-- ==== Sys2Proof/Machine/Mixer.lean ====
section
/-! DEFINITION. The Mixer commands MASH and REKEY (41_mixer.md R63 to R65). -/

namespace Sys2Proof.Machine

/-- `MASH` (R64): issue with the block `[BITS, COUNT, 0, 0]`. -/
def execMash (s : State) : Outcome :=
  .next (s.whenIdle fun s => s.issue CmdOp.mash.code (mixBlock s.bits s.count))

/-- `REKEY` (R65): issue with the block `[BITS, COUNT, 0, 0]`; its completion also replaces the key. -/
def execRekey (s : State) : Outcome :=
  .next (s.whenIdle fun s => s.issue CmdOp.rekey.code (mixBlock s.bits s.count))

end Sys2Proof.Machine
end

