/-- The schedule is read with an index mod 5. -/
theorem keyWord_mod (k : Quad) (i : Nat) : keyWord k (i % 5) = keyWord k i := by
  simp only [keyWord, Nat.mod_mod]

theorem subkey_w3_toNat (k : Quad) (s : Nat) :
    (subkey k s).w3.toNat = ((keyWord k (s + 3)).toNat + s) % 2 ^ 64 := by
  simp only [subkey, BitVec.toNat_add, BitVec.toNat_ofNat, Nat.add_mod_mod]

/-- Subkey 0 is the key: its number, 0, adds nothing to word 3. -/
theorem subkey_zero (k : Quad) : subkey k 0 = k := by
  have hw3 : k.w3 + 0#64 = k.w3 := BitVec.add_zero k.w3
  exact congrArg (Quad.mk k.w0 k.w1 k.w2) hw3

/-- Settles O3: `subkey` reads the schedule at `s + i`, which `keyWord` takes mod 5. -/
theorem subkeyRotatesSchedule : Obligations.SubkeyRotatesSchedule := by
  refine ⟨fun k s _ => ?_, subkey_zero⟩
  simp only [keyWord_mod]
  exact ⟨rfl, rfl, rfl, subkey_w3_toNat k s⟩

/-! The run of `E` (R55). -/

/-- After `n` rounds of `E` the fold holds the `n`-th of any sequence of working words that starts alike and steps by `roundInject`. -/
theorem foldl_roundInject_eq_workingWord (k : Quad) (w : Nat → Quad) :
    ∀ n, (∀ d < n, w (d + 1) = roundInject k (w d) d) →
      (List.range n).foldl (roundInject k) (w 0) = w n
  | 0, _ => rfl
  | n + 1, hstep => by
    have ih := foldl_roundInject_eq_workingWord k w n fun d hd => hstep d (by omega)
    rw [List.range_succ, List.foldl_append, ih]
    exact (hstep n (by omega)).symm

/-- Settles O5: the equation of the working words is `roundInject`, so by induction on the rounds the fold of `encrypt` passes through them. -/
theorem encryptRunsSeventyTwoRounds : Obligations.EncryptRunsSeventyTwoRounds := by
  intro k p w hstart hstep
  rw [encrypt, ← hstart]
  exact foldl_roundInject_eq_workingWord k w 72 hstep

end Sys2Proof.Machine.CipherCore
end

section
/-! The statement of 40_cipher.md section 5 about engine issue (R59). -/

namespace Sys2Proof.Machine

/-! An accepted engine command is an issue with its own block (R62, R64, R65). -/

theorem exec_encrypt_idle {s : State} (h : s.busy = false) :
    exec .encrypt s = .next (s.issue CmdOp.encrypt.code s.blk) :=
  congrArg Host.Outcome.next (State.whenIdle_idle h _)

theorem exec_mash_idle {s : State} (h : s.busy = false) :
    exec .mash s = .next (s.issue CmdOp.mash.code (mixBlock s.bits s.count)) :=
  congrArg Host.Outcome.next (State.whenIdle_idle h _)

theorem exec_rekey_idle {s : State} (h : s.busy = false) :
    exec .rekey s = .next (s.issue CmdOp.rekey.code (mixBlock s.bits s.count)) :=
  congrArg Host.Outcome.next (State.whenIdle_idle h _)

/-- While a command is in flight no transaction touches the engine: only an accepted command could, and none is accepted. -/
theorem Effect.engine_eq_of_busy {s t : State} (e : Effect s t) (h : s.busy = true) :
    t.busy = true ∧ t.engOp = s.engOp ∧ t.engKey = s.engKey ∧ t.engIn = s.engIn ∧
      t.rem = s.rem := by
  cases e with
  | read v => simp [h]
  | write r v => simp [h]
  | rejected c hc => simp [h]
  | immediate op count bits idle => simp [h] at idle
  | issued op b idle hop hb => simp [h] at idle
...
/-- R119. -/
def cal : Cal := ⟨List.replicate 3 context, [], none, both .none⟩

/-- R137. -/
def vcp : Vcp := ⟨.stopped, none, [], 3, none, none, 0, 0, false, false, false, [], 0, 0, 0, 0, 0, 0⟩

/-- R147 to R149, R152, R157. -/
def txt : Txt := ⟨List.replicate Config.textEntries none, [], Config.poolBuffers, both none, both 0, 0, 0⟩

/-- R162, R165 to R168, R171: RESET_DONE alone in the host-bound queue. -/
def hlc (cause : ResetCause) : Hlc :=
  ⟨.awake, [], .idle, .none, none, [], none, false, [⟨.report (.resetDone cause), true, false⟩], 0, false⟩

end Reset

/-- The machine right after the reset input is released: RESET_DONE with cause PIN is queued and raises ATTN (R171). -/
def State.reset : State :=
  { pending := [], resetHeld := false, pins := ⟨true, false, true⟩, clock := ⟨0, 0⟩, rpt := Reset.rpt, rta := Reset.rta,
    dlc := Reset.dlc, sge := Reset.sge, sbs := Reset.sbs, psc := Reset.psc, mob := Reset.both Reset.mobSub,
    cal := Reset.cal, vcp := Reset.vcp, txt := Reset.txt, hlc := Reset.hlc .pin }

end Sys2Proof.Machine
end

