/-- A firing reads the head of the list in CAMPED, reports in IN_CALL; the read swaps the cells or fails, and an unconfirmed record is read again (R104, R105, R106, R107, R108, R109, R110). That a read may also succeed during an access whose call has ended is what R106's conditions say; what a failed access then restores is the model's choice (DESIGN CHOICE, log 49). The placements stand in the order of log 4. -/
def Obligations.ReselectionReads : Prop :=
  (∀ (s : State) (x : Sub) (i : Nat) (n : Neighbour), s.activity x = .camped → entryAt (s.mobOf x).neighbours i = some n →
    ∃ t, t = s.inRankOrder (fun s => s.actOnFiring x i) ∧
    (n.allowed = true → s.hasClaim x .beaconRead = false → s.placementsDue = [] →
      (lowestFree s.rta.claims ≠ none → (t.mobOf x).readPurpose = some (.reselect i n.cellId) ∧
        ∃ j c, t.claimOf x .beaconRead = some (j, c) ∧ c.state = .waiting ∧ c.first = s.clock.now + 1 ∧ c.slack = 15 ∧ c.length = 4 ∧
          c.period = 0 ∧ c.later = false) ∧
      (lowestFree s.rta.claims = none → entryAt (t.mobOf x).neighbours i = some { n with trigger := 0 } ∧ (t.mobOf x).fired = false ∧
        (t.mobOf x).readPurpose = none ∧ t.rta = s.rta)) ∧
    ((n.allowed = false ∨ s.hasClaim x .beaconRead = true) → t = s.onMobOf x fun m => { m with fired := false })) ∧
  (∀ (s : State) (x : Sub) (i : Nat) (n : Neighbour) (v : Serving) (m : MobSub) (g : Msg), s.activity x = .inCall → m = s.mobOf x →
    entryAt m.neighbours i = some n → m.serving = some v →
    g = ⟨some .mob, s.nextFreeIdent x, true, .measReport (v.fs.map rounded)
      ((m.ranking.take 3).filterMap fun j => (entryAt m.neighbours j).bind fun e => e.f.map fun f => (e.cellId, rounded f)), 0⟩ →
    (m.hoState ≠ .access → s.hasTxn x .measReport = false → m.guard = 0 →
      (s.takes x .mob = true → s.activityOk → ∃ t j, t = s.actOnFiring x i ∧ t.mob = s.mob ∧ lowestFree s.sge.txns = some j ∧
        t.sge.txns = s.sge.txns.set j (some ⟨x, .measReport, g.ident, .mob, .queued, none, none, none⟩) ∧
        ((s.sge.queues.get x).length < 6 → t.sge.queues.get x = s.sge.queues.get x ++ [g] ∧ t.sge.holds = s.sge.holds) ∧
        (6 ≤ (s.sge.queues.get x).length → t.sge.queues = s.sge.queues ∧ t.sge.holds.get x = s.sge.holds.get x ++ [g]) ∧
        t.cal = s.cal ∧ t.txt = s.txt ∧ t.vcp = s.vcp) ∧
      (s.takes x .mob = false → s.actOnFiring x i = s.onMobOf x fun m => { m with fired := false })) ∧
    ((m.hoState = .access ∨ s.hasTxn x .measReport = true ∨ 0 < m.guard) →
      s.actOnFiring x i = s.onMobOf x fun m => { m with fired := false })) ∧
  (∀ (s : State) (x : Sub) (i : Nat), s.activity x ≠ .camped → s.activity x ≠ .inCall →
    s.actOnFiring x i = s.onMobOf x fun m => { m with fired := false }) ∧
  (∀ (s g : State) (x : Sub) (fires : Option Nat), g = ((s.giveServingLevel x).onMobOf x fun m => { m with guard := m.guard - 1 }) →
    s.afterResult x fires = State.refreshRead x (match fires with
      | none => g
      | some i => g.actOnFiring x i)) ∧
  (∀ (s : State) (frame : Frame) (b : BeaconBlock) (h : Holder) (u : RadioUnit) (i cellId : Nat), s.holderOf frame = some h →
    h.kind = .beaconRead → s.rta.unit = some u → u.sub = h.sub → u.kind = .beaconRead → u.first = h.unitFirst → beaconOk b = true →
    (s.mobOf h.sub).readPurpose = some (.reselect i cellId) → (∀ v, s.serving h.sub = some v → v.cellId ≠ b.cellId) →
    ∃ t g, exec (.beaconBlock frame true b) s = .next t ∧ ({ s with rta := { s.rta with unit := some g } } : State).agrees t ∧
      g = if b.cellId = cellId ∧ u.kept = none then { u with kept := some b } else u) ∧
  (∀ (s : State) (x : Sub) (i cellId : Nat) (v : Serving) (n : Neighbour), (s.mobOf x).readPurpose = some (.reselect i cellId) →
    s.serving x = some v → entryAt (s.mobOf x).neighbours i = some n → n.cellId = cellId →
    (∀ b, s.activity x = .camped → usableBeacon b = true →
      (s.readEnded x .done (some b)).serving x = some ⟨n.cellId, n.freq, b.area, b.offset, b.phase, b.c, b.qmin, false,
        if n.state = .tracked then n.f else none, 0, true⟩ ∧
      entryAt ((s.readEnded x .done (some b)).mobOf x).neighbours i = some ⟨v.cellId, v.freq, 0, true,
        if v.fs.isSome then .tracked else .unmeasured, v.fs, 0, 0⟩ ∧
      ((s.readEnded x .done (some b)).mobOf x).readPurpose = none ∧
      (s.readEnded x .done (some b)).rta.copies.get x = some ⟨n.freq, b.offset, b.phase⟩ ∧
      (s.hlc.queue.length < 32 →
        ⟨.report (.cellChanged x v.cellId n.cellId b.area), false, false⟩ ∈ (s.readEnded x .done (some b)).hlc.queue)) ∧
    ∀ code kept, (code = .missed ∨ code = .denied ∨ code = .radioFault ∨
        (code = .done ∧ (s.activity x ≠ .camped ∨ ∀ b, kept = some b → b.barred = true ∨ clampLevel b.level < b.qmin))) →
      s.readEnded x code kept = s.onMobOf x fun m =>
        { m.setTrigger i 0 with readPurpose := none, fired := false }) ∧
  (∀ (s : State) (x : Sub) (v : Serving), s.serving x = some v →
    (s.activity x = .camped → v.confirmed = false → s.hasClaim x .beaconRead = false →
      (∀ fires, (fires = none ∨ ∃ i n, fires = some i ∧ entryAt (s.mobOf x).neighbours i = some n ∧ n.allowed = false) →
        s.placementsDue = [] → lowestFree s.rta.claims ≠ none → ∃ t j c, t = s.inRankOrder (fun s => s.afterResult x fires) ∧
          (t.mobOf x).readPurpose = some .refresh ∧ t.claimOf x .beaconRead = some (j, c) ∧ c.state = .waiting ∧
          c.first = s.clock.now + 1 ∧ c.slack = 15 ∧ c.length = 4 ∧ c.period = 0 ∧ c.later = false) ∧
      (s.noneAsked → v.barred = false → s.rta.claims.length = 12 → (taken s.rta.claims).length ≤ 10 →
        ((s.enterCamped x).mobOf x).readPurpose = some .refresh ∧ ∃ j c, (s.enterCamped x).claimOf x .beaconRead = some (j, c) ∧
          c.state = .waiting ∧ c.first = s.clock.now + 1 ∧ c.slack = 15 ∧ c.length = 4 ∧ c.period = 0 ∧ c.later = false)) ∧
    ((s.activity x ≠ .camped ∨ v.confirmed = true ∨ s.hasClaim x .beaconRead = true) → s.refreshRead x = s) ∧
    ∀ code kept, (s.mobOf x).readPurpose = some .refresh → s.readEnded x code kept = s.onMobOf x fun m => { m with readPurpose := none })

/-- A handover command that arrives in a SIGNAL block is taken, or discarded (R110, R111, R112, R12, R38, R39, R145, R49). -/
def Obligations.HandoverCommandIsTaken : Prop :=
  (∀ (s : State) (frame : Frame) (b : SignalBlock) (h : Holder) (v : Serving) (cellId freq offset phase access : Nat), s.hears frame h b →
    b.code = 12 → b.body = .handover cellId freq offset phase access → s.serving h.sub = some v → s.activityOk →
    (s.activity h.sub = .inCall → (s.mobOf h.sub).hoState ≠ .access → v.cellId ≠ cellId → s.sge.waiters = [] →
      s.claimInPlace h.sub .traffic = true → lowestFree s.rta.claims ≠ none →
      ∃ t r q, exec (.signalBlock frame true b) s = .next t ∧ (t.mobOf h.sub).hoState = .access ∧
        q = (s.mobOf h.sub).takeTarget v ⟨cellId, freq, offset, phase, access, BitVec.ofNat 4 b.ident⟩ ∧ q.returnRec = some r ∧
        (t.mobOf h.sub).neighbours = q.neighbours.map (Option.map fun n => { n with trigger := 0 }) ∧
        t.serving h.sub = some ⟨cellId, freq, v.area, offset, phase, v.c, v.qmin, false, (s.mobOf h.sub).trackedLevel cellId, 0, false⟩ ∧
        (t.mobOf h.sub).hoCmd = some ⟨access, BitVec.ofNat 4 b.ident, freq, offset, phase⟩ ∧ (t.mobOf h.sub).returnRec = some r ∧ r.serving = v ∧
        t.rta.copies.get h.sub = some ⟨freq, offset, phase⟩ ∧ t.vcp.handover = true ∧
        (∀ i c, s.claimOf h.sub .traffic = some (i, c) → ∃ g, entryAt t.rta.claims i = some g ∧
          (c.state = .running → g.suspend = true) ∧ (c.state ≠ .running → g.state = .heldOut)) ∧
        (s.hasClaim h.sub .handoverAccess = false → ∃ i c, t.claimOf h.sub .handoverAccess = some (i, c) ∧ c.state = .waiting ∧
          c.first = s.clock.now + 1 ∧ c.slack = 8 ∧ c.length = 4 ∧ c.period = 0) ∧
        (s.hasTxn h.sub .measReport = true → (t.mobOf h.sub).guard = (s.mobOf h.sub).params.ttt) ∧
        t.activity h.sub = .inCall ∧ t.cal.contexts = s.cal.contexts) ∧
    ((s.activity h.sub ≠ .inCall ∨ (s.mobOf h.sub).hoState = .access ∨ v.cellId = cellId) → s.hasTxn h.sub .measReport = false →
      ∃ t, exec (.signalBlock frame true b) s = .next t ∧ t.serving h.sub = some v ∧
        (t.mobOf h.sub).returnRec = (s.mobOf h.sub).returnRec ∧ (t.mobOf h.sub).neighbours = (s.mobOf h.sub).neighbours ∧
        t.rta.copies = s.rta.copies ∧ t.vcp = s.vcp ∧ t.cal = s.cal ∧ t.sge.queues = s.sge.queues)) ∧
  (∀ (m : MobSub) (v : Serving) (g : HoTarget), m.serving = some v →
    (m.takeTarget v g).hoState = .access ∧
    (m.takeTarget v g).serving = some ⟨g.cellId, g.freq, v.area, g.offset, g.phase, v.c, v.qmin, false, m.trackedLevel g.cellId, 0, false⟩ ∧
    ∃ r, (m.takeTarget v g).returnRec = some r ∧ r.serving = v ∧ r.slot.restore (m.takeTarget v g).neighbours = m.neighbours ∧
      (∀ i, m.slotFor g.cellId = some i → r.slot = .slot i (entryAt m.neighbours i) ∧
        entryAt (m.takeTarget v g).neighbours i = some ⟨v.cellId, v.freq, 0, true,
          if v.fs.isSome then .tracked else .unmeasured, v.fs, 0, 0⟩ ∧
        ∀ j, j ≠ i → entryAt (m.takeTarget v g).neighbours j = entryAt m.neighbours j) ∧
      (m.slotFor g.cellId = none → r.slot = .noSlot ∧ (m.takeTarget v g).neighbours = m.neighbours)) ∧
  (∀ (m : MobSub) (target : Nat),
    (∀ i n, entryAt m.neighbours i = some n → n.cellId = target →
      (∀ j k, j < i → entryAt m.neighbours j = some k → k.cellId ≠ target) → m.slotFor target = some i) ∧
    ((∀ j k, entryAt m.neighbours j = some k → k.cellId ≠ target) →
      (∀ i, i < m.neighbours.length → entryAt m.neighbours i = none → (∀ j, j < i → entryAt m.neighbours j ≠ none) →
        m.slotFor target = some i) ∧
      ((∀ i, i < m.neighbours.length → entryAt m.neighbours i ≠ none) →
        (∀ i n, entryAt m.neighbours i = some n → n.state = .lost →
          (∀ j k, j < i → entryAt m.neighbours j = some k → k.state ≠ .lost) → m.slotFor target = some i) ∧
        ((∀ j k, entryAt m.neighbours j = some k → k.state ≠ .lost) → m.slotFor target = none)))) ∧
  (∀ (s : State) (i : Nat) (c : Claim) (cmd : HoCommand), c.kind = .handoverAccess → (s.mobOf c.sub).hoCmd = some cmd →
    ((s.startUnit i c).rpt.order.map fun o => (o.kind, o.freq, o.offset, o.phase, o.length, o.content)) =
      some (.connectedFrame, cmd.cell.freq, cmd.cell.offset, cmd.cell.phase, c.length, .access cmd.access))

What the task asks> Pull out the lines above in which the word "replicate" appears.

Solution to the exercise>
def cal : Cal := ⟨List.replicate 3 context, [], none, both .none⟩
def txt : Txt := ⟨List.replicate Config.textEntries none, [], Config.poolBuffers, both none, both 0, 0, 0⟩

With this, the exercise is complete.